Configure Drush in Your Git Repository
One of the neat features of Drush is it’s configurability. Setting the defaults for various behaviors and command options allows you to build really simplified, specialized workflows. You can create personal settings defaults by dropping a `drushrc.php` file in one of the places Drush will look, such as inside a .drush folder of your home directory.
It turns out this little capability has provided some very simple wins for developers at GoingOn. We pass around our projects and sites as a subdirectory of a Git repository that contains various things, such as documentation, deployment tools, and drush commands. Unfortunately, this slightly irregular practice disconnects Drush from the Drupal site and excludes those drush commands from the standard directories drush scans.
We fix this by making Drush aware of the Git Repo. There is a command-line script you can use to check if you are anywhere in a Git repository. By configuring Drush to check for a Git Repo on every drush bootstrapping, we give Drush a chance to pick up a bonus, repository-specific Drush config file.

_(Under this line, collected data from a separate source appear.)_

-- ==== Sys2Proof/Config.lean ====
section
/-! DEFINITION. What a part fixes and the spec does not publish, and the free values. Nothing here has a body: no
proof can see a value of it, so a statement that holds, holds for every value. -/

namespace Sys2Proof

/-- Free values by serial number: the state's counter `free` gives each use its own (log 2). -/
opaque Config.freeBits : Nat → BitVec 64
/-- Free bytes by serial number (peer memory contents, R322, log 10). -/
opaque Config.freeByte : Nat → Byte
/-- The PHASE an AWAIT reads in a poisoned word, by the state's counter `free` and the word's number in the core's
scratchpad or in the evicted allocation (log 29). -/
opaque Config.poisonPhase : (serial word : Nat) → Bool
/-- The home slice 0 to 31 of a line within its die (R368: fixed for a part, not published; log 12). -/
opaque Config.homeSlice : (tier line : Nat) → BitVec 5
/-- The home die of a capacity-tier or host-tier line (R368; log 12). -/
opaque Config.homeDie : (tier line : Nat) → BitVec 2
/-- The silicon stepping in the ID register (R320). -/
opaque Config.stepping : Byte
/-- The fused hash of the firmware key, 256 bits (R325). -/
opaque Config.fusedKeyHash : BitVec 256
/-- The fused minimum firmware version (R325). -/
opaque Config.fusedMinVersion : Nat
/-- SHAKE256 of a byte string taken to 256 bits (R325; given by FIPS 202, outside this spec; log 9). -/
opaque Config.shake256 : List Byte → BitVec 256
/-- SLH-DSA-SHAKE-256s verification: key, message, signature (R325; FIPS 205, outside this spec; log 9). -/
opaque Config.slhVerify : List Byte → List Byte → List Byte → Bool
/-- The bytes of a firmware image's header: key, version and length, whose layout R325 does not give (log 9). -/
opaque Config.fwHeader : (key : List Byte) → (version length : Nat) → List Byte
/-- SHAKE256 of a byte string taken to 512 bits (R326; log 9). -/
opaque Config.shake512 : List Byte → BitVec 512
/-- The bytes of the boot ROM, and those of the fuses (R326; log 9). -/
opaque Config.romBytes : List Byte
opaque Config.fuseBytes : List Byte
/-- SLH-DSA-SHAKE-256s signing of a message with the device key: the signature's bytes by place (R326; log 9). -/
opaque Config.slhSign : (message : List Byte) → (place : Nat) → Byte
/-- What decoding an AV1 frame gives beyond the bits that `Machine/Av1.lean` reads (R76; the decoding process is the AV1
specification's, outside this spec): the OBUs decoded up to the frame's end, the serial of the references they are decoded
under, and which of the frame's values is asked for, by the numbers of that file (log 8). -/
opaque Config.av1 : (obus : List (List Byte)) → (serial : Nat) → Nat → Nat

end Sys2Proof
end

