-- ==== Sys2Proof/Syntax.lean ====
section
/-! DEFINITION. The instructions and steps of the Aqryn 640: one constructor of `Instr` for each row of
spec/opcode_table.json. A row that no word encodes (a step of another agent or of the host, spec/95) is a constructor
whose arguments say which agent moves and what comes from outside. -/

namespace Sys2Proof

/-- The form of a W or E word (R17, R18): W, E with L = 0, E with L = 1. -/
inductive Form where | w | e0 | eL
deriving DecidableEq, Repr

/-- The crossbar pattern of a vector operand field with its parameter P (R19). -/
inductive Pat where
  | ident | rot (p : BitVec 6) | bc (p : BitVec 6) | bfly (p : BitVec 6) | mir (p : BitVec 6)
deriving DecidableEq, Repr

/-- An operand field (R19): a vector register through a pattern, a scalar register, an IMM10 of twelve bits, or the
literal of the third word. -/
inductive Src where
  | vec (r : Reg) (p : Pat) | sca (r : Reg) | imm (v : BitVec 12) | lit (v : Word)
deriving DecidableEq, Repr

/-- The all-zero field (R19): identity on v0, and what an unused field holds (R23). -/
abbrev Src.zero : Src := .vec 0 .ident

/-- The fields every W or E word has (R17, R18). `c` is field C of an E word with L = 0. -/
structure Ops where
  form : Form
  s : Bool
  u : Bool
  d : Reg
  a : Src
  b : Src
  c : Src
deriving DecidableEq, Repr

/-- The fields of a C-form word (R15). -/
structure COps where
  s : Bool
  u : Bool
  d : Reg
  a : Reg
  b : Reg
deriving DecidableEq, Repr

/-- Float element types, MOD 1:0 (R167). -/
inductive FTy where | f32 | f16x2 | bf16x2
deriving DecidableEq, Repr
/-- Key types, MOD 1:0 (R167). -/
inductive KeyTy where | i32 | u32 | f32
deriving DecidableEq, Repr
/-- CVT format codes 0 to 11 (R58). -/
inductive Fmt where | f32 | f16 | bf16 | f16x2 | bf16x2 | e4m3 | e5m2 | i32 | u32 | i8 | u8 | i4
deriving DecidableEq, Repr
/-- Rounding modes in RM's order (R55). -/
inductive RM where | rne | rtz | rup | rdn
deriving DecidableEq, Repr
/-- Mantissa codes of R47: m = 2 to 8, or 16 for code 15. -/
inductive MCode where | m2 | m3 | m4 | m5 | m6 | m7 | m8 | m16
deriving DecidableEq, Repr
/-- VSCAN operations (R187). -/
inductive ScanOp where | add | max | min | fadd | fmax | fmin
deriving DecidableEq, Repr
/-- Access widths (R109, R227). For stores `u8` and `u16` are `.8` and `.16`. -/
inductive Width where | w32 | w64 | u8 | s8 | u16 | s16 | s32
deriving DecidableEq, Repr
/-- Memory orders (R228). -/
inductive Order where | relaxed | acq | rel | ar
deriving DecidableEq, Repr
/-- Scopes (R212, R228). -/
inductive Scope where | warp | group | die | device | system
deriving DecidableEq, Repr
/-- Order and scope of an access: MOD2 4:0 (R228). -/
structure Sync where
  order : Order
  scope : Scope
deriving DecidableEq, Repr
/-- FENCE kinds, MOD 1:0 (R228). -/
inductive FenceKind where | sc | acq | rel | ar
deriving DecidableEq, Repr
/-- The index modifiers of a global address: IXS and SCALE (R227). -/
structure GAddr where
  ixs : Bool
  scale : BitVec 2
deriving DecidableEq, Repr
/-- Atomic operations, codes 0 to 12 (R111, R235). -/
inductive AOp where | add | and | or | xor | min | max | minu | maxu | xchg | cas | fadd | fmin | fmax
deriving DecidableEq, Repr
/-- BULK operations, codes 0 to 9 (R114). -/
inductive BulkOp where | add | max | min | fadd | fmax | fmin | fmul | fma | xms | fill
deriving DecidableEq, Repr
/-- SET.XCARD operations (R140). -/
inductive XOp where | inter | union | diff
deriving DecidableEq, Repr
/-- SET.EST quantities (R149). -/
inductive EstQ where | rd | wr | clk
deriving DecidableEq, Repr
/-- SET.EST commands, MOD 2:0 (R149). -/
inductive EstCmd where | union | inter | diff | copy | export_ | xinter | xunion | xdiff
deriving DecidableEq, Repr
/-- System registers 0x00 to 0x07 (R312). -/
inductive SysReg where | fmode | clk | tvb | tpc | texec | wloc | cerr | tqd
deriving DecidableEq, Repr
/-- The bank starts a clock that the thermal controller may set (R103). -/
inductive BankStarts where | b64 | b32 | b16 | b8
deriving DecidableEq, Repr
/-- What enters freeze (R305, R327). -/
inductive FreezeCause where | command | fatal | junction
deriving DecidableEq, Repr
/-- A firmware image as read from a boot target (R325). -/
structure FwImage where
  key : List Byte
  version : Nat
  body : List Byte
  signature : List Byte
deriving DecidableEq, Repr
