/-- R25's table, a major's minors in order, W and E forms; `m` is MOD and `m2` MOD2. A reserved code gives none. -/
noncomputable def majorW (op : BitVec 8) (f : Ops) (m : BitVec 8) (m2 : BitVec 16) : List (Option Instr) :=
  match op.toNat with
  | 0x01 => [some (.nop f)]
  | 0x02 => [some (.exit f)]
  | 0x03 => [some (.jmp f), some (.call f)]
  | 0x04 => [some (.calli f), some (.ret f)]
  | 0x05 => [some (.br f), some (.brAny f), some (.brAll f), some (.brNone f)]
  | 0x06 => [some (.bar f (m.extractLsb' 0 4))]
  | 0x07 => [some (.await f), some (.bwait f)]
  | 0x08 => [some (.launch f), some (.join f)]
  | 0x09 => [some (.yield f), some (.sleep f)]
  | 0x10 => [some (.sadd f), some (.ssub f), some (.smul f), some (.smulh f), some (.smulhu f)]
  | 0x11 => [some (.sand f), some (.sor f), some (.sxor f), some (.sandn f)]
  | 0x12 => [some (.sshl f), some (.sshr f), some (.ssra f), some (.srot f)]
  | 0x13 => [some (.smin f), some (.smax f), some (.sminu f), some (.smaxu f)]
  | 0x14 => [some (.sdiv f), some (.sdivu f), some (.srem f), some (.sremu f)]
  | 0x15 => [some (.scmpeq f), some (.scmpne f), some (.scmplt f), some (.scmpltu f), some (.scmple f), some (.scmpleu f)]
  | 0x16 => [some (.smov f), some (.ssel f), some (.spop f), some (.sclz f), some (.sctz f)]
  | 0x20 => [some (.maskIf f), some (.maskElse f), some (.maskEnd f), some (.maskLoop f)]
  | 0x21 => [some (.ballot f), some (.mprefix f), some (.mfirst f)]
  | 0x22 => [some (.exrd f), some (.exwr f), some (.exand f), some (.exandn f)]
  | 0x30 => [some (.add f), some (.sub f), some (.mul f), some (.mulh f), some (.mulhu f), some (.mad f), some (.adds f), some (.subs f), some (.addus f), some (.subus f)]
  | 0x31 => [some (.and f), some (.or f), some (.xor f), some (.andn f)]
  | 0x32 => [some (.shl f), some (.shr f), some (.sra f), some (.rot f)]
  | 0x33 => [some (.min f), some (.max f), some (.minu f), some (.maxu f), some (.abs f), some (.neg f)]
  | 0x34 => [some (.cmpeq f), some (.cmpne f), some (.cmplt f), some (.cmpltu f), some (.cmple f), some (.cmpleu f)]
  | 0x35 => [some (.mov f), some (.sel f)]
  | 0x36 => [some (.popc f), some (.clz f), some (.ctz f)]
  | 0x40 => [some (.vidx f), some (.vaff f)]
  | 0x41 => [some (.vtag f)]
  | 0x42 => [some (.add64 f), some (.sub64 f), some (.shl64 f), some (.shr64 f)]
  | 0x43 => [some (.div f), some (.divu f), some (.rem f), some (.remu f)]
  | 0x50 => [(FTy.of m).map (.fadd f), (FTy.of m).map (.fsub f), (FTy.of m).map (.fmul f), (FTy.of m).map (.fma f), (FTy.of m).map (.fms f)]
  | 0x51 => [(FTy.of m).map (.fmin f), (FTy.of m).map (.fmax f), (FTy.of m).map (.fabs f), (FTy.of m).map (.fneg f), (FTy.of m).map (.fcopys f)]
  | 0x52 => [some (.fcmpeq f), some (.fcmpne f), some (.fcmplt f), some (.fcmple f), some (.fcmpun f)]
  | 0x60 => [(FTy.of m).map (.frnd f), (FTy.of m).map (.ffloor f), (FTy.of m).map (.fceil f), (FTy.of m).map (.ftrunc f)]
  | 0x61 => [some (.fclass f)]
  | 0x70 => [cvtOf f m m2]
  | 0x71 => [(MCode.of m).map (.bfpk f), (MCode.of m).map (.bfpu f)]
  | 0x80 => [(FTy.of m).map (.exp2 f), (FTy.of m).map (.log2 f), (FTy.of m).map (.sinpi f), (FTy.of m).map (.cospi f), (FTy.of m).map (.rsq f), (FTy.of m).map (.rcp f), (FTy.of m).map (.sqrt f), (FTy.of m).map (.tanh f), (FTy.of m).map (.sigm f)]
  | 0x81 => [(FTy.of m).map (.act f (m.getLsbD 4)), some (.actld f (m.getLsbD 4))]
  | 0x90 => [some (.vperm f), (ScanOp.of m).map (.vscan f · (m.getLsbD 4))]
  | 0x91 => [(KeyTy.of m).map (.vsort f · (m.getLsbD 4)), (KeyTy.of m).map (.vsortkv f · (m.getLsbD 4)), (KeyTy.of m).map (.vargmax f)]
  | 0xA0 => [accessOf m m2 (.ld f), accessOf m m2 (.st f)]
  | 0xA1 => [accessOf m m2 (.lds f), accessOf m m2 (.sts f)]
  | 0xA2 => [accessOf m m2 (.ldu f), accessOf m m2 (.ldf f), some (.pref f (gaddrOf m))]
  | 0xA3 => [atomOf m m2 (.atom f), atomOf m m2 (.red f)]
  | 0xA4 => [(Scope.of (m.extractLsb' 2 3)).map (.fence f (FenceKind.of m))]
  | 0xB0 => [(Width.of m).map (.ldl f), (Width.of m).map (.stl f), (AOp.of m).map (.atoml f · (Order.of (m.extractLsb' 6 2)))]
  | 0xB1 => [bnk0 f m, some (.bnkFadd f (m.getLsbD 7) (m.getLsbD 4)), some (if m.getLsbD 0 then .bnkFmin f (m.getLsbD 7) (m.getLsbD 4) else .bnkFmax f (m.getLsbD 7) (m.getLsbD 4)), some (.bnkFmul f (m.getLsbD 7) (m.getLsbD 4)), some (.bnkFma f (m.getLsbD 7) (m.getLsbD 4)), some (.bnkXms f (m.getLsbD 7)), some (.bnkCas f (m.getLsbD 7)), some (.bnkXchg f (m.getLsbD 7)), some (.bnkFill f (m.getLsbD 7))]
  | 0xB2 => [(BulkOp.of m).map (.bulk f · (m.getLsbD 5) (m.getLsbD 4) m2), some (.bcpy f (m.extractLsb' 0 2) m2)]
  | 0xB3 => [some (.tagl f), some (.tagi f), some (.tagd f)]
  | 0xC0 => [some (.cpy f (m.extractLsb' 4 3) (m.getLsbD 1) (m.getLsbD 0)), some (.cpyt f (m.getLsbD 7) (m.extractLsb' 4 3) (m.extractLsb' 0 4) (m2.extractLsb' 2 14) (m2.getLsbD 1) (m2.getLsbD 0)), some (.gath f (m.extractLsb' 4 3)), some (.scat f (m.extractLsb' 4 3)), some (.scatRed f (m.extractLsb' 4 3)), some (.qfence f (m.getLsbD 7) (m.extractLsb' 4 3))]
  | 0xC1 => [some (.arvInit f), some (.arvAdd f (m.extractLsb' 0 3)), some (.arvExp f)]
  | 0xC2 => [some (.decSub f), some (.decStat f)]
  | 0xD0 => [(MCode.of m).map (.tdset f (m.getLsbD 4)), some (.tdget f), some (.tfree f)]
  | 0xD1 => [some (.mma f), some (.mmaSp f)]
  | 0xD2 => [some (.accz f)]
  | 0xD3 => [some (.accl f), some (.accr f (m.extractLsb' 0 2)), some (.accd f (m.getLsbD 0))]
  | 0xE0 => [some (.setIns f), some (.setDel f), some (.setTest f), some (.setCard f (m.getLsbD 0))]
  | 0xE1 => [some (.setRank f), some (.setSel f), some (.setNext f)]
  | 0xE2 => [some (.setUnion f), some (.setInter f), some (.setDiff f), (XOp.of m).map (.setXcard f), some (.setCopy f), some (.setImport f (m.getLsbD 0)), some (.setExport f)]
  | 0xE3 => [some (.setNew f (m.getLsbD 0)), some (.setFree f), some (.setClear f), some (.setPin f (m.getLsbD 0)), some (.setRep f)]
  | 0xE4 => [some (.setCost f), (EstQ.of m).map (.setEst f · (EstCmd.of m))]
  | 0xF8 => [some (.trap f), some (.bkpt f), some (.rett f)]
  | 0xF9 => [some (.movfa f (m.getLsbD 0)), some (.movta f (m.getLsbD 0))]
  | 0xFA => [(SysReg.of m).map (.sysr f), (SysReg.of m).map (.sysw f)]
  | 0xFB => [some (.icinv f)]
  | _ => []
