-- ==== Sys2Proof/Machine/Tab.lean ====
section
/-! DEFINITION. Sparse collections: reading, and writing in the one canonical form. -/

namespace Sys2Proof

variable {α : Type}

/-- What a key reads as: its entry, or the default `d` of an unlisted key. -/
def Tab.get (d : α) (k : Nat) : Tab α → α
  | [] => d
  | (j, v) :: r => if j = k then v else Tab.get d k r

/-- An entry in its place, keys rising. -/
def Tab.ins (k : Nat) (v : α) : Tab α → Tab α
  | [] => [(k, v)]
  | (j, u) :: r => if j < k then (j, u) :: Tab.ins k v r else if j = k then (k, v) :: r else (k, v) :: (j, u) :: r

/-- No entry of the key. -/
def Tab.del (k : Nat) (t : Tab α) : Tab α := t.filter (fun p => p.1 ≠ k)

/-- The collection with the key reading as `v`: no entry where `v` is the default. -/
def Tab.put [DecidableEq α] (d : α) (k : Nat) (v : α) (t : Tab α) : Tab α :=
  if v = d then Tab.del k t else Tab.ins k v t

/-- Keys strictly rise from above `lo`, and no entry is the default. -/
def Tab.wfFrom [DecidableEq α] (d : α) (lo : Nat) : Tab α → Bool
  | [] => true
  | (k, v) :: r => decide (lo ≤ k) && decide (v ≠ d) && Tab.wfFrom d (k + 1) r

/-- The canonical form. -/
def Tab.wf [DecidableEq α] (d : α) (t : Tab α) : Bool := Tab.wfFrom d 0 t

/-- `n` consecutive keys from `k`. -/
def Tab.getN (d : α) : (k n : Nat) → Tab α → List α
  | _, 0, _ => []
  | k, n + 1, t => Tab.get d k t :: Tab.getN d (k + 1) n t

/-- Consecutive keys from `k` written. -/
def Tab.putN [DecidableEq α] (d : α) : (k : Nat) → List α → Tab α → Tab α
  | _, [], t => t
  | k, v :: r, t => Tab.putN d (k + 1) r (Tab.put d k v t)

/-- The keys listed. -/
def Tab.keys (t : Tab α) : List Nat := t.map Prod.fst

/-- No entry with a key from `lo` to `hi - 1`. -/
def Tab.delRange (lo hi : Nat) (t : Tab α) : Tab α := t.filter (fun p => p.1 < lo || hi ≤ p.1)
/-- The entries with keys from `lo` to `hi - 1`. -/
def Tab.range (lo hi : Nat) (t : Tab α) : Tab α := t.filter (fun p => lo ≤ p.1 && p.1 < hi)

/-- Little-endian value of bytes (R7). -/
def leNat : List Byte → Nat
  | [] => 0
  | b :: r => b.toNat + 256 * leNat r
/-- The `n` little-endian bytes of a value. -/
def leBytes : (n v : Nat) → List Byte
  | 0, _ => []
  | n + 1, v => BitVec.ofNat 8 v :: leBytes n (v / 256)

end Sys2Proof
end

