/-! ACT and ACTLD (R184). -/

/-- An ACT on the bank that another warp of the core dispatched by number `n` is in flight. -/
def State.actsInFlight (s : State) (bank : Bool) (n : Nat) : Bool :=
  (s.residentWarps s.wg.core).any fun k => k ≠ s.cur && (s.warpAt k).rob.any fun e => match e.sepia with
    | some (.act b p) => b = bank && p ≤ n
    | _ => false
/-- The number of the executing ACT: that of its dispatch, or the next one. -/
def State.actNo (s : State) : Nat :=
  match s.warp.rob.head?.bind RobEntry.sepia with
  | some (.act _ p) => p
  | _ => s.nextCmd
/-- An ACTLD of the bank, of another warp of the core, had come to wait before the executing ACT was dispatched. -/
def State.actHeld (s : State) (bank : Bool) : Bool :=
  (s.residentWarps s.wg.core).any fun k => k ≠ s.cur && match (s.warpAt k).stall with
    | some (.sepia b n) => b = bank && n < s.actNo
    | _ => false
/-- The number at which the executing ACTLD came to wait: now, unless it waits already. -/
def State.actldNo (s : State) (bank : Bool) : Nat :=
  match s.warp.stall with
  | some (.sepia b n) => if b = bank then n else s.nextCmd
  | _ => s.nextCmd
/-- The executing ACTLD waits for the ACTs in flight; later ones have higher numbers. -/
def State.stallSepia (bank : Bool) (s : State) : State :=
  { s.stallOn (.sepia bank (s.actldNo bank)) with nextCmd := Nat.max s.nextCmd (s.actldNo bank + 1) }

end Sys2Proof.Machine
end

Add this snippet to your drushrc.php file:
$output = array();
exec('git rev-parse --show-toplevel 2> /dev/null', $output);
if (!empty($output)) {
$repo = $output[0];
$options['config'] = $repo . '/drush/drushrc.php';
$options['include'] = $repo . '/drush/commands';
$options['alias-path'] = $repo . '/drush/aliases';
}
This script checks the current directory for participation in a git repository. If there is one, it looks at the root of the git repository for a ‘.drushrc.php’ file to provide repo-specific instructions to Drush. We use this to configure paths to external resources that can vary by code version, as well as setting the Drupal site root for the Drupal site sihpped with that particular repository.
The last line also seeks out a `scripts/` directory in the repository root, which it will scan recursively for any files ending in `.drush.inc`. This allows us to ship versioned drush commands with each repo instead of documenting a complex individual installation process.
There are many other things you can do with a little poking about in the options for a drushrc file, to learn more start with the drushrc.php example.
Update 7/16/2012: Updated code example to the same provided in Drush docs. You can now leverage this trick outside the root directory of your code repository. Also removed not applicable git context resulting in invalid configuration paths.